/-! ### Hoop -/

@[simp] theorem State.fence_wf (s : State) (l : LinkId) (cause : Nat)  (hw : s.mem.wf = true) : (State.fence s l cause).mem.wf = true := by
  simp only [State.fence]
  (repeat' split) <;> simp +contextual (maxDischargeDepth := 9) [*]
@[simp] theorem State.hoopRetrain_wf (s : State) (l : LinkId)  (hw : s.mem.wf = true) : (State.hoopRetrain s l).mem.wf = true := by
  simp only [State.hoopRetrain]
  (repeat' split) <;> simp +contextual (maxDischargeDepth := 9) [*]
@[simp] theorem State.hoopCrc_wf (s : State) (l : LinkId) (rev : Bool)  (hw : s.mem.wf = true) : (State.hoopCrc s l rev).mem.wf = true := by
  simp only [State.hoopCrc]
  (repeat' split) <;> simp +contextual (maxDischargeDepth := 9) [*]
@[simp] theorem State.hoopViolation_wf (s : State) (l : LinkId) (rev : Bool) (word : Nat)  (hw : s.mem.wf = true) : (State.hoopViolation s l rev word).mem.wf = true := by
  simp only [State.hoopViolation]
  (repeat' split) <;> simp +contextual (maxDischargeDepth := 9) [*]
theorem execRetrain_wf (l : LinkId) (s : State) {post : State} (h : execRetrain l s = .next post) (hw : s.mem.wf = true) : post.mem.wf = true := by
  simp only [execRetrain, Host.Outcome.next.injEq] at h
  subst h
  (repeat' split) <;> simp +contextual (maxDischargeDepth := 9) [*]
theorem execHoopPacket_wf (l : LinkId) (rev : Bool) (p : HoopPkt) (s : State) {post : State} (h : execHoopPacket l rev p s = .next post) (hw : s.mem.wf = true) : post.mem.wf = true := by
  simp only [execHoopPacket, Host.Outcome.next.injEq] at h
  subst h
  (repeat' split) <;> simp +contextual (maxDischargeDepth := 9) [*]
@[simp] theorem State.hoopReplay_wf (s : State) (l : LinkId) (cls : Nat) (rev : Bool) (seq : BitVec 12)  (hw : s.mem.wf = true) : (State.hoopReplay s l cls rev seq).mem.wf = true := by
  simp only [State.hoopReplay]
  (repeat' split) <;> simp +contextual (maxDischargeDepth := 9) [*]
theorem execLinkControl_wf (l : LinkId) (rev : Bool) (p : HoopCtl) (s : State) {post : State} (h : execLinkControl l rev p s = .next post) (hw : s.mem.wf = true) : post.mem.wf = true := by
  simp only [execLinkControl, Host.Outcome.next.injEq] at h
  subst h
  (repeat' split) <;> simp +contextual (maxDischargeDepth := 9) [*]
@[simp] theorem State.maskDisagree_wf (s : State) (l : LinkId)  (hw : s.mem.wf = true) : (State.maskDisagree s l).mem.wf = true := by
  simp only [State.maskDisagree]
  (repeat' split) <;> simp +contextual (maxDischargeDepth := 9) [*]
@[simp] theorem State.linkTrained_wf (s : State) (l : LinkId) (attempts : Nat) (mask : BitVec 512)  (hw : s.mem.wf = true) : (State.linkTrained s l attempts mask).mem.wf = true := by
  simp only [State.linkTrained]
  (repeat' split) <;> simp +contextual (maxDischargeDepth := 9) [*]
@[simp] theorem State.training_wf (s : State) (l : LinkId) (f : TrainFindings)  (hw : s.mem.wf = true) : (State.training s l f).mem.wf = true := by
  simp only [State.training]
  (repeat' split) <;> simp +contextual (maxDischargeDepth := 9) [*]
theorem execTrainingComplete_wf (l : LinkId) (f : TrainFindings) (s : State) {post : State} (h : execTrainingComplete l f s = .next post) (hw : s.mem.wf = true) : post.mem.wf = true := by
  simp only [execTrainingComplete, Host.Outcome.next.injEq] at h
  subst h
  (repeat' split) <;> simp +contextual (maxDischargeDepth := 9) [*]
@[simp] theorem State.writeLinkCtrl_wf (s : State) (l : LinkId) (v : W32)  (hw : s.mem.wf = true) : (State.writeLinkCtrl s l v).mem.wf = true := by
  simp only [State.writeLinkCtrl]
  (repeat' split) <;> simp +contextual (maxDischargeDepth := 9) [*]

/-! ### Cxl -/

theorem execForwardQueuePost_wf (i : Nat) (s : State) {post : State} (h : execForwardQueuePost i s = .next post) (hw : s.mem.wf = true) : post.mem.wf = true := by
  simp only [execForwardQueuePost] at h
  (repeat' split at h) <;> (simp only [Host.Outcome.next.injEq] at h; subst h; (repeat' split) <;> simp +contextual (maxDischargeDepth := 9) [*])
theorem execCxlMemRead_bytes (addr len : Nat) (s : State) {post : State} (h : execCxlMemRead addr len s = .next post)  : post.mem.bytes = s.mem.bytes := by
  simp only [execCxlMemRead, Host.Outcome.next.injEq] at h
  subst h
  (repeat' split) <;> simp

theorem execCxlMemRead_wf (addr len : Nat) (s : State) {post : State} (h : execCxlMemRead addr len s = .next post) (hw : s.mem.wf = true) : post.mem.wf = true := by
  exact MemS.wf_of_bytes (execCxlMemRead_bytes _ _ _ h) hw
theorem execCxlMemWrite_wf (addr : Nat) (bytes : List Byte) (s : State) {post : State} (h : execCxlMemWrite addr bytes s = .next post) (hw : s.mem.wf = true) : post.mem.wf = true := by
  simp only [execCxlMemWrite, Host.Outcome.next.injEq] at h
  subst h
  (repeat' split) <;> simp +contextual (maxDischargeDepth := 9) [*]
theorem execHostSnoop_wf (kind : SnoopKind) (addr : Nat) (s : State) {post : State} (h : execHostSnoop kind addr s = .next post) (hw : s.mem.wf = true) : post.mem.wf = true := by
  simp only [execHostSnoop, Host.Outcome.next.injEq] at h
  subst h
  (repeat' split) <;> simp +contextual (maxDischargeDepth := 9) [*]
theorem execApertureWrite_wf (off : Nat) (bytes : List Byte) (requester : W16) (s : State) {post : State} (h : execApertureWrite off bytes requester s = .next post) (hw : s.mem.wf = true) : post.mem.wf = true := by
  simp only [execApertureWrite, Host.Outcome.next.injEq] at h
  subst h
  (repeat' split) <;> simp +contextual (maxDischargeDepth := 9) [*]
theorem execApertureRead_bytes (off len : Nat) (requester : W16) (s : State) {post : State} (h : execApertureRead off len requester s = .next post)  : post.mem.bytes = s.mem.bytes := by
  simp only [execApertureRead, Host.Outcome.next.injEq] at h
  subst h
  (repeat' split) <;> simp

-.-.-

> [About this task] What you return should match the data character for character.

> [Solution to this problem]
/-! ### Hoop -/

@[simp] theorem State.fence_wf (s : State) (l : LinkId) (cause : Nat)  (hw : s.mem.wf = true) : (State.fence s l cause).mem.wf = true := by
  simp only [State.fence]
  (repeat' split) <;> simp +contextual (maxDischargeDepth := 9) [*]
@[simp] theorem State.hoopRetrain_wf (s : State) (l : LinkId)  (hw : s.mem.wf = true) : (State.hoopRetrain s l).mem.wf = true := by
  simp only [State.hoopRetrain]
  (repeat' split) <;> simp +contextual (maxDischargeDepth := 9) [*]
@[simp] theorem State.hoopCrc_wf (s : State) (l : LinkId) (rev : Bool)  (hw : s.mem.wf = true) : (State.hoopCrc s l rev).mem.wf = true := by
  simp only [State.hoopCrc]
  (repeat' split) <;> simp +contextual (maxDischargeDepth := 9) [*]
@[simp] theorem State.hoopViolation_wf (s : State) (l : LinkId) (rev : Bool) (word : Nat)  (hw : s.mem.wf = true) : (State.hoopViolation s l rev word).mem.wf = true := by
  simp only [State.hoopViolation]
  (repeat' split) <;> simp +contextual (maxDischargeDepth := 9) [*]
theorem execRetrain_wf (l : LinkId) (s : State) {post : State} (h : execRetrain l s = .next post) (hw : s.mem.wf = true) : post.mem.wf = true := by
  simp only [execRetrain, Host.Outcome.next.injEq] at h
  subst h
  (repeat' split) <;> simp +contextual (maxDischargeDepth := 9) [*]
theorem execHoopPacket_wf (l : LinkId) (rev : Bool) (p : HoopPkt) (s : State) {post : State} (h : execHoopPacket l rev p s = .next post) (hw : s.mem.wf = true) : post.mem.wf = true := by
  simp only [execHoopPacket, Host.Outcome.next.injEq] at h
  subst h
  (repeat' split) <;> simp +contextual (maxDischargeDepth := 9) [*]
@[simp] theorem State.hoopReplay_wf (s : State) (l : LinkId) (cls : Nat) (rev : Bool) (seq : BitVec 12)  (hw : s.mem.wf = true) : (State.hoopReplay s l cls rev seq).mem.wf = true := by
  simp only [State.hoopReplay]
  (repeat' split) <;> simp +contextual (maxDischargeDepth := 9) [*]
theorem execLinkControl_wf (l : LinkId) (rev : Bool) (p : HoopCtl) (s : State) {post : State} (h : execLinkControl l rev p s = .next post) (hw : s.mem.wf = true) : post.mem.wf = true := by
  simp only [execLinkControl, Host.Outcome.next.injEq] at h
  subst h
  (repeat' split) <;> simp +contextual (maxDischargeDepth := 9) [*]
@[simp] theorem State.maskDisagree_wf (s : State) (l : LinkId)  (hw : s.mem.wf = true) : (State.maskDisagree s l).mem.wf = true := by
  simp only [State.maskDisagree]
  (repeat' split) <;> simp +contextual (maxDischargeDepth := 9) [*]
@[simp] theorem State.linkTrained_wf (s : State) (l : LinkId) (attempts : Nat) (mask : BitVec 512)  (hw : s.mem.wf = true) : (State.linkTrained s l attempts mask).mem.wf = true := by
  simp only [State.linkTrained]
  (repeat' split) <;> simp +contextual (maxDischargeDepth := 9) [*]
@[simp] theorem State.training_wf (s : State) (l : LinkId) (f : TrainFindings)  (hw : s.mem.wf = true) : (State.training s l f).mem.wf = true := by
  simp only [State.training]
  (repeat' split) <;> simp +contextual (maxDischargeDepth := 9) [*]
theorem execTrainingComplete_wf (l : LinkId) (f : TrainFindings) (s : State) {post : State} (h : execTrainingComplete l f s = .next post) (hw : s.mem.wf = true) : post.mem.wf = true := by
  simp only [execTrainingComplete, Host.Outcome.next.injEq] at h
  subst h
  (repeat' split) <;> simp +contextual (maxDischargeDepth := 9) [*]
@[simp] theorem State.writeLinkCtrl_wf (s : State) (l : LinkId) (v : W32)  (hw : s.mem.wf = true) : (State.writeLinkCtrl s l v).mem.wf = true := by
  simp only [State.writeLinkCtrl]
  (repeat' split) <;> simp +contextual (maxDischargeDepth := 9) [*]

/-! ### Cxl -/

theorem execForwardQueuePost_wf (i : Nat) (s : State) {post : State} (h : execForwardQueuePost i s = .next post) (hw : s.mem.wf = true) : post.mem.wf = true := by
  simp only [execForwardQueuePost] at h
  (repeat' split at h) <;> (simp only [Host.Outcome.next.injEq] at h; subst h; (repeat' split) <;> simp +contextual (maxDischargeDepth := 9) [*])
theorem execCxlMemRead_bytes (addr len : Nat) (s : State) {post : State} (h : execCxlMemRead addr len s = .next post)  : post.mem.bytes = s.mem.bytes := by
  simp only [execCxlMemRead, Host.Outcome.next.injEq] at h
  subst h
  (repeat' split) <;> simp

theorem execCxlMemRead_wf (addr len : Nat) (s : State) {post : State} (h : execCxlMemRead addr len s = .next post) (hw : s.mem.wf = true) : post.mem.wf = true := by
  exact MemS.wf_of_bytes (execCxlMemRead_bytes _ _ _ h) hw
theorem execCxlMemWrite_wf (addr : Nat) (bytes : List Byte) (s : State) {post : State} (h : execCxlMemWrite addr bytes s = .next post) (hw : s.mem.wf = true) : post.mem.wf = true := by
  simp only [execCxlMemWrite, Host.Outcome.next.injEq] at h
  subst h
  (repeat' split) <;> simp +contextual (maxDischargeDepth := 9) [*]
theorem execHostSnoop_wf (kind : SnoopKind) (addr : Nat) (s : State) {post : State} (h : execHostSnoop kind addr s = .next post) (hw : s.mem.wf = true) : post.mem.wf = true := by
  simp only [execHostSnoop, Host.Outcome.next.injEq] at h
  subst h
  (repeat' split) <;> simp +contextual (maxDischargeDepth := 9) [*]
theorem execApertureWrite_wf (off : Nat) (bytes : List Byte) (requester : W16) (s : State) {post : State} (h : execApertureWrite off bytes requester s = .next post) (hw : s.mem.wf = true) : post.mem.wf = true := by
  simp only [execApertureWrite, Host.Outcome.next.injEq] at h
  subst h
  (repeat' split) <;> simp +contextual (maxDischargeDepth := 9) [*]
theorem execApertureRead_bytes (off len : Nat) (requester : W16) (s : State) {post : State} (h : execApertureRead off len requester s = .next post)  : post.mem.bytes = s.mem.bytes := by
  simp only [execApertureRead, Host.Outcome.next.injEq] at h
  subst h
  (repeat' split) <;> simp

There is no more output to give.